Their enlarged spleens caused by genetic selection have made it possible for them to hold their breaths for longer durations underwater. This results in higher levels of oxygenated blood, allowing them to survive underwater longer. Videos of the tribe members diving and swimming without oxygen support offer a glimpse into what might be the closest real-life equivalent to merpeople.

Researchers studying the tribe ponder whether their remarkable diving abilities are purely genetic. Melissa Ilardo from the Center for Geogenetics at the University of Copenhagen set out to discover the various factors that give the tribe its deep-diving abilities. She also ended up comparing their spleen size to the spleen size of the nearby Saluan tribe. Ilardo's study revealed that the spleens of the Bajau tribe are about 50 percent larger than those of the land-based Saluan tribe in Indonesia.

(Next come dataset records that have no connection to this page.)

-- ==== Sys2Proof/Certificates/Slice0/Obligations.lean ====
section
/-! DEFINITION. The statements for the provers. Each docstring says which rules of spec/ its statement formalises. -/
open Sys2Proof Sys2Proof.Machine Sys2Proof.Safety

/-- The queue is first in, first out: a step runs the command at its front on the state with the queue's rest. -/
def Obligations.StepRunsFrontCommand : Prop :=
  ∀ (c : Instr) (rest : List Instr) (s : State), s.pending = c :: rest → step s = exec c { s with pending := rest }

/-- An empty queue lets one tick of device time pass (the model's choice, log entries 2, 10, 43, 95, 108 and 111): outside
reset the time goes on by one µs, at half rate while the drawbar slews (R375); in reset nothing but the backup domain's
clock, and on VBAT its counter, moves. -/
def Obligations.EmptyQueueLetsOneTickPass : Prop :=
  ∀ s : State, s.pending = [] → ∃ t, step s = .next t ∧ t.pending = [] ∧
    (s.chp.inReset = false → s.drb.state ≠ .slewing ∨ s.drb.slewLeft = 0 → t.now = s.now + 1) ∧
    (s.chp.inReset = false → s.drb.state = .slewing → 0 < s.drb.slewLeft →
      t.drb.halfTick = !s.drb.halfTick ∧ t.now = (if s.drb.halfTick then s.now + 1 else s.now)) ∧
    (s.chp.inReset = true → t = { s with bbr := { s.bbr with
      clock := s.bbr.clock + 1, aon := if s.bbr.onVbat then s.bbr.aon + 1 else s.bbr.aon } })

/-- R26: after a reset through PORST_N the CSN is 0, and the first sequenced action receives CSN 1. R405: every register
and all volatile state return to reset; the fuses (but for a burn that is cut) and the manifest flash stay. Choices of the
model that it rests on: log entries 5, 9 and 34. -/
def Obligations.PorstReturnsEverythingToReset : Prop :=
  (∀ s : State, s.chp.inReset = false → ∃ t, exec .porstNAssert s = .next t ∧
    t.csn = 0 ∧ t.now = 0 ∧ t.chp = {} ∧ t.hpt = ⟨{}, {}⟩ ∧ t.stats = ⟨{}, {}⟩ ∧ t.win = ⟨{}, {}⟩ ∧ t.ttb = {} ∧ t.car = {} ∧
    t.cay = {} ∧ t.mdf = {} ∧ t.kst = {} ∧ t.leg = {} ∧ t.slc = {} ∧ t.rng = {} ∧ t.lat = {} ∧ t.bnv = {} ∧ t.ucp = {} ∧
    t.wld = {} ∧ t.tmp = {} ∧ t.lcs = {} ∧ t.mnf = {} ∧ t.drb = {} ∧ t.mem = {} ∧ t.gov = {} ∧ t.pins = {} ∧
    t.vlt.mode = .closed ∧ t.vlt.props = [] ∧ t.evr.buf = [] ∧ t.flash = s.flash ∧ t.pending = s.pending ∧
    (s.lcs.burning = false → s.fwu.arbAt = none → t.fuses = s.fuses)) ∧
  (∀ u : State, u.csn = 0 → inFault u = false → (seqd u).csn = 1)

/-- What the spec's register tables give for reset, and that reset lies in the settings' ranges. Choices of the model that
it rests on: log entry 9. -/
def Obligations.ResetValuesOfSettings : Prop :=
  State.reset.pending = [] ∧ State.reset.chp.inReset = true ∧ State.reset.csn = 0 ∧ State.reset.chp.mode = .booting ∧
  State.reset.mdf.idlePark = 0x3E8 ∧ State.reset.mdf.maxShelves = 2 ∧ State.reset.mdf.stagger = 0x19 ∧
  State.reset.mdf.readyMax = 0x12C ∧ State.reset.mdf.cmdTimeout = 0x1F40 ∧ State.reset.mdf.qpairs = 4 ∧
  State.reset.mdf.depth = 0xFF ∧ State.reset.mdf.maxXfer = 5 ∧ State.reset.car.brakeAlert = 0x3E8 ∧
  (∀ p, (State.reset.win.get p).rs.result = 0) ∧ (∀ n, (tableOf State.reset n).holder = none) ∧
  (∀ g, (ringOf State.reset g).state = .disabled) ∧ settingsOk State.reset = true ∧ tablesOk State.reset = true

Representative Image Source: Pexels | Flo Dahm
Representative Image Source: Pexels | Flo Dahm

“I wanted to first meet the community, and not just show up with scientific equipment and leave,” Ilardo expressed. “On the second visit, I brought a portable ultrasound machine and spit collection kits. We went around to different homes and we would take images of their spleens." She also shared her experience with The Atlantic and reminisced about diving with Pai Bayubu, a member of the tribe. “He just dropped down,” Ilardo remembered. “He pointed at it, and then he was there. Underwater, the Bajau are as comfortable as most people are on land. They walk on the seafloor. They have complete control of their breath and body. They spearfish, no problem, first try," she added. As per the outlet, the people live on small houseboats on the water itself. Ima Baineng, a Bajau fisherwoman expressed, "We inherited the sea and art of diving from our ancestors. Here both strong boys and girls dive." The people are known to practice diving regularly, per BBC.


Traditionally the tribes would only come ashore for trade as per the outlet. They survived on food obtained from the sea and dived with wooden goggles and spears they crafted themselves. As per Ilardo, the traits that help the Bajau people survive in water could also help inspire treatments for hypoxia patients on the land. The tribe faces threats from increased commercial fishing and differing citizenship rights compared to land-dwellers. It is no longer possible for the tribe to survive on fish they obtain through diving. In times like these support and access have become increasingly important to protect this unique tribe and their practices.